Background technology
Ambroxol hydrochloride (ambroxol hydrochloride) has another name called the hydrochloric acid NA-872, it is phlegm dissolving agent of new generation, can promote bronchus cilium emptying campaign, helping airway secretions discharges, be mainly used in the treatment of eliminating the phlegm of acute and chronic respiratory tract disease, particularly chronic bronchitis clinically.The less stable of existing ambroxol hydrochloride in the relevant dosage form that with water is solution.
Summary of the invention
The object of the invention is to overcome ambroxol hydrochloride deliquescent defective and a kind of prescription and preparation method that can improve ambroxol hydrochloride stability is provided in water.
The concrete technical scheme of the present invention is, and to be adjuvant with the propylene glycol improve a lot to the stability of ambroxol hydrochloride, and consumption is for containing propylene glycol 5~40%, and optimum amount is for containing propylene glycol 10~40%.
A kind of method that improves ambroxol hydrochloride stability of the present invention, whenever make 1000ml, the weight portion of its main constituent is as follows: ambroxol hydrochloride 6g, propylene glycol 100~400g, surplus is; get propylene glycol and add 100ml~500ml boiled water mixing, add ambroxol hydrochloride and make dissolving, add in the above-mentioned adjuvant solution; add water to 1000ml; mixing, fill, promptly.
Above-mentioned a kind of method that improves ambroxol hydrochloride stability, its adjuvant also has sorbitol, sodium benzoate, citric acid, sucralose, essence, and above-mentioned material is got sorbitol, sodium benzoate, citric acid, sucralose and is added water boil, puts cold; Other gets propylene glycol and adds the boiled water mixing, adds ambroxol hydrochloride and makes dissolving, adds in the above-mentioned adjuvant solution, add essence, add water to mixing, fill promptly, is whenever made 1000ml, the weight portion of its main constituent is as follows: ambroxol hydrochloride 6g, propylene glycol 20~400g, sorbitol 20~300g, sodium benzoate 2~3.5g, citric acid 0.2~6g, sucralose 0.2~1.5g, essence 0.2~2ml, surplus is a purified water.
Further, a kind of method that improves ambroxol hydrochloride stability of the present invention is: get sorbitol, sodium benzoate, citric acid, sucralose and added water boil 10~30 minutes, put and be chilled to 40~80 ℃; Other gets propylene glycol and adds 100ml~500ml boiled water mixing, adds ambroxol hydrochloride and makes dissolving, adds in the above-mentioned adjuvant solution, adds essence, adds water to 1000ml, mixing, and fill, promptly.
Further, a kind of method that improves ambroxol hydrochloride stability of the present invention, whenever make 1000ml, the weight portion of its main constituent is as follows: ambroxol hydrochloride 6g, propylene glycol 100~250g, sorbitol 50~250g, sodium benzoate 2~3.5g, citric acid 0.2~3g, sucralose 0.2~1g, essence 0.2~2ml, surplus is a purified water.
Further, a kind of method that improves ambroxol hydrochloride stability of the present invention is: get sorbitol, sodium benzoate, citric acid, sucralose and added water boil 10~30 minutes, put and be chilled to 40~80 ℃; Other gets propylene glycol and adds 100ml~500ml boiled water mixing, adds ambroxol hydrochloride and makes dissolving, adds in the above-mentioned adjuvant solution, adds essence, adds purified water to 1000ml, mixing, and fill, promptly.

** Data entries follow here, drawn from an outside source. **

-- ==== Sys2Proof/Machine/Tasks.lean ====
section
/-!
DEFINITION. Kennels and the tasks group (01_machine R39, R40, 21_scheduling R302, R305 to R313).
-/
namespace Sys2Proof.Machine

/-! ## Kennels (R39, R302) -/

/-- The Kennel of a launch on a core, oldest entry first. -/
def Core.kennel (c : Core) (l : Nat) : List KEntry := tabGet [] c.kennels l
def Core.setKennel (c : Core) (l : Nat) (k : List KEntry) : Core := { c with kennels := tabSet c.kennels l k }

/-- Places of a Kennel that are free: entries and reservations count (R302). -/
def Core.freePlaces (c : Core) (l : Nat) : Nat :=
  Config.kennelPlaces - ((c.kennel l).length + tabGet 0 c.kreserved l)

/-- Threads of a launch (R312). -/
def Launch.threads (l : Launch) : Nat :=
  match scopeOf l.rect with
  | some (.cores x0 y0 x1 y1) => (x1 - x0 + 1) * (y1 - y0 + 1) * l.nt
  | _ => 0

/-- A core's number in the launch rectangle, row by row. -/
def Launch.coreIndex (l : Launch) (core : Nat) : Nat :=
  match scopeOf l.rect with
  | some (.cores x0 y0 x1 _) => (coreY core - y0) * (x1 - x0 + 1) + (coreX core - x0)
  | _ => 0

/-- Place i of a core's Kennel spill area in its launch's context region: behind the threads' parts, 16 bytes an entry
(R39, R301; log 31). -/
def State.spillEntry (s : State) (core l i : Nat) : Nat :=
  let la := s.launchOf l
  la.region + 49152 * la.threads + 65536 * la.coreIndex core + 16 * i

/-- An entry with its words: a spilled one's lie in memory. -/
def State.readEntry (s : State) (core l : Nat) (e : KEntry) : KEntry :=
  if e.spilled then { e with w0 := s.dword (s.spillEntry core l e.place), w1 := s.dword (s.spillEntry core l e.place + 8) }
  else e

/-- The first free place of a spill area behind its youngest entry. -/
def nextPlace (k : List KEntry) : Nat :=
  let used := (k.filter (·.spilled)).map (·.place)
  let start := match used.getLast? with | some p => p + 1 | none => 0
  (((List.range 4096).map fun i => (start + i) % 4096).find? fun p => !used.contains p).getD 0

/-- Changes an entry of a Kennel. -/
def State.modEntry (s : State) (core l i : Nat) (f : KEntry → KEntry) : State :=
  s.modCore core fun c => c.setKennel l ((c.kennel l).modify i f)

/-- The oldest n entries that are on the core go to the spill area (R39). -/
def spillOldest (core l : Nat) : Nat → State → State
  | 0, s => s
  | n + 1, s =>
    let k := (s.coreOf core).kennel l
    match k.findIdx? fun e => !e.spilled with
    | none => s
    | some i =>
      let e := k.getD i ⟨false, 0, 0, none, none, false, 0⟩
      let p := nextPlace k
      let s := s.quietWrite (s.spillEntry core l p) (leBytes 8 e.w0.toNat ++ leBytes 8 e.w1.toNat)
      spillOldest core l n (s.modEntry core l i fun e => { e with spilled := true, place := p })

/-- The youngest n spilled entries come back to the core (R39). -/
def refillYoungest (core l : Nat) : Nat → State → State
  | 0, s => s
  | n + 1, s =>
    match ((s.coreOf core).kennel l).zipIdx.reverse.find? fun e => e.1.spilled with
    | none => s
    | some (_, i) =>
      refillYoungest core l n (s.modEntry core l i fun e => { s.readEntry core l e with spilled := false, place := 0 })

/-- Spilling and refilling: with 256 entries on the core the oldest 128 go out, at 64 the youngest spilled come back. The
traffic is in no signature (R39). -/
def settleKennel (s : State) (core l : Nat) : State :=
  let inside := (((s.coreOf core).kennel l).filter fun e => !e.spilled).length
  if 256 ≤ inside then spillOldest core l 128 s
  else if inside ≤ 64 then refillYoungest core l 128 s
  else s

/-- Puts an entry at the young end of a Kennel (R39). -/
def State.pushEntry (s : State) (core l : Nat) (e : KEntry) : State :=
  settleKennel (s.modCore core fun c => c.setKennel l (c.kennel l ++ [e])) core l

/-- A record of a Kennel that is on the core. -/
def kennelRecord (pair : Bool) (w0 w1 : Word) (pusher : Option Nat) : KEntry :=
  { pair := pair, w0 := w0, w1 := w1, pusher := pusher, taker := none, spilled := false, place := 0 }

/-- The youngest entry of a kind that nobody has reserved, by its place. -/
def youngest (pair : Bool) (l : List KEntry) : Option Nat :=
  (l.zipIdx.reverse.find? fun e => e.1.pair == pair && e.1.taker.isNone).map (·.2)

/-- The oldest entry of a kind that thieves can see, by its place (R39, R40). -/
def oldestVisible (pair : Bool) (l : List KEntry) : Option Nat :=
  (l.zipIdx.find? fun e => e.1.pair == pair && e.1.taker.isNone && e.1.pusher.isNone).map (·.2)

/-- Reserves an entry of a core's Kennel for the current thread's chunk (R39). -/
def reserveEntry (s : State) (core i : Nat) : State :=
  let uid := s.th.chunk.uid
  s.modCore core fun c =>
    c.setKennel s.th.lid ((c.kennel s.th.lid).modify i fun e => { e with taker := some uid })

/-- Reserves places in the current thread's Kennel, or QUEUEBAD (R302). -/
def reservePlaces (s : State) (n : Nat) : Except Stop State :=
  let core := s.th.placeCore
  if (s.coreOf core).freePlaces s.th.lid < n then .error (.trap 55 0)
  else
    let l := s.th.lid
    .ok ((s.modCore core fun c => { c with kreserved := tabSet c.kreserved l (tabGet 0 c.kreserved l + n) }).modChunk
      fun c => { c with places := c.places + n })

/-! ## Victims (R40) -/

/-- The cores of a launch rectangle that a stealing domain takes in (R40). -/
def inDomain (dom rect : Word) (c : Nat) : Bool :=
  scopeHas rect c && match scopeOf dom with | some (.cores x0 y0 x1 y1) => (ScopeForm.cores x0 y0 x1 y1).has c | _ => true

/-- The nearest core of the domain with a visible entry of a kind: by distance, then lower y, then lower x (R40). -/
def victim (s : State) (t : Nat) (pair : Bool) : Option Nat :=
  let th := s.thr t
  let own := th.placeCore
  let rect := (s.launchOf th.lid).rect
  let cands := (s.cores.filter fun p => p.1 != own && inDomain th.regs.csr.stealdom rect p.1 &&
    (oldestVisible pair (p.2.kennel th.lid)).isSome).map (·.1)
  let near := fun (a b : Nat) => decide (distance own a < distance own b) || (distance own a == distance own b && decide (a < b))
  cands.foldl (fun best c => match best with | none => some c | some b => if near c b then some c else some b) none

/-- Obtains an entry of a kind for the current thread: its own Kennel's youngest, else the nearest victim's oldest
(R40, R286, R307). -/
def obtain (s : State) (pair : Bool) : Option (State × KEntry) :=
  let l := s.th.lid
  let own := s.th.placeCore
  match youngest pair ((s.coreOf own).kennel l) with
  | some i => (((s.coreOf own).kennel l)[i]?).map fun e => (reserveEntry s own i, s.readEntry own l e)
  | none =>
    if s.launch.det then none
    else
      match victim s s.cur pair with
      | none => none
      | some v =>
        match oldestVisible pair ((s.coreOf v).kennel l) with
        | some i => (((s.coreOf v).kennel l)[i]?).map fun e => (countEvent (reserveEntry s v i) s.cur 14 1, s.readEntry v l e)
        | none => none

/-! ## Task records and the table (R306, R308) -/

/-- Word 0 of a task record is a PC (R306). -/
def taskPcOk (w : Word) : Bool := bits w 63 56 == 0 && bits w 1 0 == 0

/-- Illegal in a DET launch and in a rewrite (R305). -/
def taskIllegal (s : State) (i : Instr) (det : Bool) : Option Stop :=
  if (det && s.launch.det) || s.th.regs.inRewrite then some (illegal i) else none

/-- Physical address of entry i of the task table of a core for a launch (R308). -/
def taskEntry (s : State) (l core i : Nat) : Nat :=
  cspName (clusterOf core) (sliceOf core) ((s.launchOf l).csp * 2 ^ 18 - 65536 + 32 * i)

def taskCount (s : State) (pa : Nat) : Nat := leNat (memRead s.mem (pa + 16) 4)
def taskState (s : State) (pa : Nat) : Nat := (memGet s.mem (pa + 20)).toNat

/-- STATE and COUNT of an entry as a JOIN or a decrement reads them: free values where software has stored into it (R6, R308;
log 152). -/
def readEntry (s : State) (pa : Nat) : Nat × Nat × State :=
  if s.spoiled.contains pa then
    let (ws, s) := s.freshList 2
    ((ws.getD 1 0).toNat % 3, (ws.getD 0 0).toNat % 2 ^ 32, s)
  else (taskState s pa, taskCount s pa, s)

/-- A handle is well formed and its home core lies in the launch rectangle: the home core and entry (R308, R310). -/
def handleOf (s : State) (l : Nat) (h : Word) : Option (Nat × Nat) :=
  if bits h 63 32 ≠ 0 ∨ bits h 15 11 ≠ 0 then none
  else
    match scopeOf (s.launchOf l).rect with
    | some (.cores x0 y0 x1 y1) =>
      let x := bits h 23 16
      let y := bits h 31 24
      if x0 ≤ x ∧ x ≤ x1 ∧ y0 ≤ y ∧ y ≤ y1 then some (coreAt x y, bits h 10 0) else none
    | _ => none

/-- A handle of the current launch, or QUEUEBAD (R310). -/
def needHandle (s : State) (h : Word) : Except Stop (Nat × Nat) :=
  match handleOf s s.th.lid h with
  | some r => .ok r
  | none => .error (.trap 55 h)

/-- The lowest INDEX of a core's table that is free and not allocated by an uncommitted chunk (R309). -/
def freeIndex (s : State) (core : Nat) : Option Nat :=
  let l := s.th.lid
  let taken := (s.threads.filter fun p => p.2.placeCore == core && p.2.lid == l).flatMap fun p =>
    p.2.chunks.flatMap fun c => c.news.map (·.1)
  (List.range 2048).find? fun i => taskState s (taskEntry s l core i) == 0 && !taken.contains i

/-- SPAWN (R306). -/
def execSpawn (p : Bool) (a b : Reg) (s : State) : Out :=
  runInstr p (taskIllegal s (.spawn p a b) true) [.x a, .x b] (fun s => do
    notInEvent s 0
    if !taskPcOk (s.x a) then .error (.trap 55 (s.x a))
    else
      let core := s.th.placeCore
      let l := s.th.lid
      if (s.coreOf core).freePlaces l = 0 then .error (.trap 55 0)
      else
        .ok (s.pushEntry core l (kennelRecord false (s.x a) (s.x b) (some s.th.chunk.uid)), .seq)) s

/-- A plain read of n doublewords from an aligned virtual address. -/
def loadWords (s : State) (va n : Nat) : Except Stop (State × List Word) := do
  let (s, bs) ← loadMany s 8 false ((List.range n).map fun i => va + 8 * i)
  .ok (s, bs.map fun b => BitVec.ofNat 64 (leNat b))

/-- A pair of far-class results. -/
def State.setFarPair (s : State) (d : Reg) (w0 w1 : Word) : State :=
  (s.setLong .far (.x d w0) none).setLong .far (.x (d + 1) w1) none

/-- The record that the fixed list gives to TAKE number j, by its place (R312). -/
def listPlace (t : TaskList) (l j threads : Nat) : Option Nat :=
  if t.blocked then
    let q := (t.count + threads - 1) / threads
    if j < q ∧ l * q + j < t.count then some (l * q + j) else none
  else if l + j * threads < t.count then some (l + j * threads) else none

/-- TAKE (R307): the fixed list, the own Kennel, or a wait for a steal after the chunk ends. -/
def execTake (p : Bool) (d : Reg) (s : State) : Out :=
  runInstr p none [.x d, .x (d + 1)] (fun s => do
    notInEvent s 0
    noRewrite s
    let j := s.th.regs.taskPos
    match s.th.regs.tasks with
    | some t =>
      let s := s.modRegs fun r => { r with taskPos := j + 1 }
      match listPlace t s.th.lindex j s.launch.threads with
      | some k =>
        let (s, ws) ← loadWords s (bits t.base 55 0 + 16 * k) 2
        .ok (s.setFarPair d (ws.getD 0 0) (ws.getD 1 0), .seq)
      | none => .ok (s.setFarPair d 0 0, .seq)
    | none =>
      if s.launch.det then .ok (s.setFarPair d 0 0, .seq)
      else
        let core := s.th.placeCore
        let k := (s.coreOf core).kennel s.th.lid
        match youngest false k with
        | some i =>
          let e := (k[i]?).map (s.readEntry core s.th.lid)
          .ok ((reserveEntry s core i).setFarPair d ((e.map (·.w0)).getD 0) ((e.map (·.w1)).getD 0), .seq)
        | none => .ok (s, .cut 18 (some (.take d)))) s

/-- TNEW (R309). -/
def execTnew (p : Bool) (d a b : Reg) (s : State) : Out :=
  runInstr p (taskIllegal s (.tnew p d a b) true) [.x a, .x b, .x d] (fun s => do
    notInEvent s 0
    let n := s.x b
    if s.launch.csp = 0 then .error (.trap 55 0)
    else if n = 0 ∨ 2 ^ 32 ≤ n.toNat then .error (.trap 55 n)
    else
      let core := s.th.placeCore
      let (s, w0, w1) ← (if s.x a = 0 then Except.ok (s, (0 : Word), (0 : Word)) else do
        let va ← pointerAddr (s.x a) 0
        let (s, ws) ← loadWords s va 2
        if taskPcOk (ws.getD 0 0) then .ok (s, ws.getD 0 0, ws.getD 1 0) else .error (.trap 55 (ws.getD 0 0)))
      match freeIndex s core with
      | none => .error (.trap 55 0)
      | some i =>
        let s ← (if s.x a = 0 then .ok s else reservePlaces s 1)
        let s := s.modChunk fun c => { c with news := c.news ++ [(i, w0, w1, n.setWidth 32)] }
        let h : Word := BitVec.ofNat 64 (coreY core * 2 ^ 24 + coreX core * 2 ^ 16 + i)
        let join := decide (s.x a = 0)
        -- a join entry is told by STATE 2 (R308)
        let s := s.modChunk fun c => { c with newJoins := if join then i :: c.newJoins else c.newJoins }
        .ok (s.setX d h, .seq)) s

/-- TDEC: the decrement is post-commit (R310). -/
def execTdec (p : Bool) (a : Reg) (s : State) : Out :=
  runInstr p (taskIllegal s (.tdec p a) true) [.x a] (fun s => do
    notInEvent s 0
    let _ ← needHandle s (s.x a)
    .ok (s.postCommit (.decrement (s.x a)), .seq)) s

/-- An entry of a task table that a TNEW has allocated for a join and that is not yet in the table: it is in a chunk of the
thread, or in a granted chunk whose list is not released (R309, R311; log 132). -/
def joinComing (s : State) (t core i : Nat) : Bool :=
  let l := (s.thr t).lid
  s.threads.any fun p => p.2.placeCore == core && p.2.lid == l &&
    p.2.chunks.any fun c => (p.1 == t || !c.inFlight) && c.newJoins.contains i

/-- JOIN (R311). -/
def execJoin (p : Bool) (a : Reg) (s : State) : Out :=
  runInstr p (if s.launch.det then some (illegal (.join p a)) else none) [.x a] (fun s => do
    notInEvent s 0
    noRewrite s
    let h := s.x a
    let (core, i) ← needHandle s h
    let pa := taskEntry s s.th.lid core i
    if joinComing s s.cur core i then .ok (s, .cut 8 (some (.join h)))
    else
      let (st, n, s) := readEntry s pa
      if s.launch.csp = 0 ∨ st ≠ 2 then .error (.trap 55 h)
      else if n = 0 then .ok (s.modChunk fun c => { c with joins := c.joins ++ [h] }, .seq)
      else .ok (s, .cut 8 (some (.join h)))) s

/-- TEXIT (R313): in an event it first ends the event; in optimistic mode it then leaves it, and where it must wait the
chunk ends before the wait (code 6) and TEXIT completes alone in the thread's last chunk. -/
def execTexit (p : Bool) (s : State) : Out :=
  runInstr p (taskIllegal s (.texit p) false) [] (fun s =>
    let s := if s.inEvent then s.modRegs fun r => { r with opt := r.opt.endEvent } else s
    if s.th.regs.opt.on && optoffWaits s s.cur then
      if s.th.chunk.count ≠ 0 ∧ s.th.older.isSome then .error (.stall .olderCommit)
      else
        let s := s.cutChunk s.cur 6
        .error (.leave (s.modTh fun th => { th with status := .wait (.optoff true) }))
    else
      let s := if s.th.regs.opt.on then s.modRegs Regs.leaveOpt else s
      .ok (s.modChunk fun c => { c with exits := true }, .cut 24 none)) s

/-- A TLIST descriptor is well formed (R312). -/
def taskListOk (ws : List Word) : Bool :=
  let w := fun (i : Nat) => ws.getD i 0
  bits (w 0) 3 0 == 0 && decide ((w 1).toNat ≤ 2 ^ 32) && bits (w 2) 63 1 == 0 && w 3 == 0

/-- The list a descriptor gives. -/
def taskListOf (ws : List Word) : TaskList :=
  { base := ws.getD 0 0, count := (ws.getD 1 0).toNat, blocked := (ws.getD 2 0).getLsbD 0 }

/-- TLIST (R312). -/
def execTlist (p : Bool) (a : Reg) (s : State) : Out :=
  runInstr p (taskIllegal s (.tlist p a) false) [.x a] (fun s => do
    notInEvent s 0
    if s.x a = 0 then .ok (s.modRegs fun r => { r with tasks := none, taskPos := 0 }, .seq)
    else
      let va ← pointerAddr (s.x a) 0
      let (s, ws) ← loadWords s va 4
      if taskListOk ws then .ok (s.modRegs fun r => { r with tasks := some (taskListOf ws), taskPos := 0 }, .seq)
      else .error (.trap 55 (s.x a))) s

end Sys2Proof.Machine
end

A kind of method that improves ambroxol hydrochloride stability of the present invention, the prepared medicine of this method is syrup, oral administration solution or oral liquid.In order to reduce the adjuvant kind as far as possible, adopt different auxiliary material to test respectively, be evaluation index with character, mouthfeel, dissolubility.With reference to commercially available ambroxol hydrochloride oral solution, relatively lack glycerol, sorbitol respectively, the difference of the character when propylene glycol, Mentholum, saccharin sodium, sucralose, mouthfeel, dissolubility, content, related substance, it is effective that the glycerinated prescription of result contains the sample taste masking of propylene glycol prescription, and obviously improving drug main, the propylene glycol prescription wants ingredient stability, so determine that main adjuvant is a propylene glycol, be aided with sorbitol, sodium benzoate, citric acid, sucralose, essence.
Stability test is the result show: 9 batch samples are through 6 months accelerated tests, no significant changes such as character, discriminating and microbial limit.090901 ~ 090,906 6 batch contains glycerol prescription sample pH value and has increased by 0.06~0.19 respectively, and the trend of rising is arranged, and citric acid content height, the prescription pH value that glycerol content is low rise little, otherwise it is big to rise; Its related substances obviously increases, and value added is also relevant with prescription, citric acid content height, the prescription that glycerol content is low, and related substance increases less; Single impurity content also has trend of rising gradually simultaneously, wherein more obvious with the content increase of impurity A, content also descends to some extent, illustrate that glycerinated sample is 40 ℃ ± 2 ℃ of temperature, relative humidity is that principal agent is degraded under 75% ± 5% the accelerated stability test condition, and the higher relatively reason of this product impurity A, impurity B content is relevant with adjuvant glycerol.
20100401 ~ 20100403 batch samples are the sample that contains the propylene glycol prescription, accelerated test result shows that character, discriminating, pH value and the microbial limit of above-mentioned sample and commercially available sample do not have significant change, and its related substances increases by 0.08%, 0.03%, 0.01% respectively; And commercially available with the kind sample under the same conditions the related substance impurity content increased by 0.59%, content descends to some extent.Show that the sample that contains the propylene glycol prescription has good stability under the accelerated test condition, and the stability that obviously is better than commercially available product, show that the present invention has the stability more superior than the product that goes on the market to ambroxol hydrochloride in the relevant dosage form that with water is solution, provide a kind of ideal prescription and preparation method for improving the stability of ambroxol hydrochloride in the relevant dosage form that with water is solution.
The specific embodiment
Embodiment one:
A kind of method that improves ambroxol hydrochloride stability, whenever make 1000ml, the weight portion of its main constituent is as follows: ambroxol hydrochloride 6g, propylene glycol 100~400g, surplus is; get propylene glycol and add 100ml~500ml boiled water mixing, add ambroxol hydrochloride and make dissolving, add in the above-mentioned adjuvant solution; add water to 1000ml; mixing, fill, promptly.
Embodiment two:
The present invention further specifies as follows in conjunction with specific embodiments: above-mentioned material, and get sorbitol, sodium benzoate, citric acid, sucralose and added water boil 10~30 minutes, put and be chilled to 40~80 ℃; Other gets propylene glycol and adds 100ml~500ml boiled water mixing, adds ambroxol hydrochloride and makes dissolving, adds in the above-mentioned adjuvant solution, adds essence, adds water to 1000ml, mixing, and fill, promptly.
Claims (6)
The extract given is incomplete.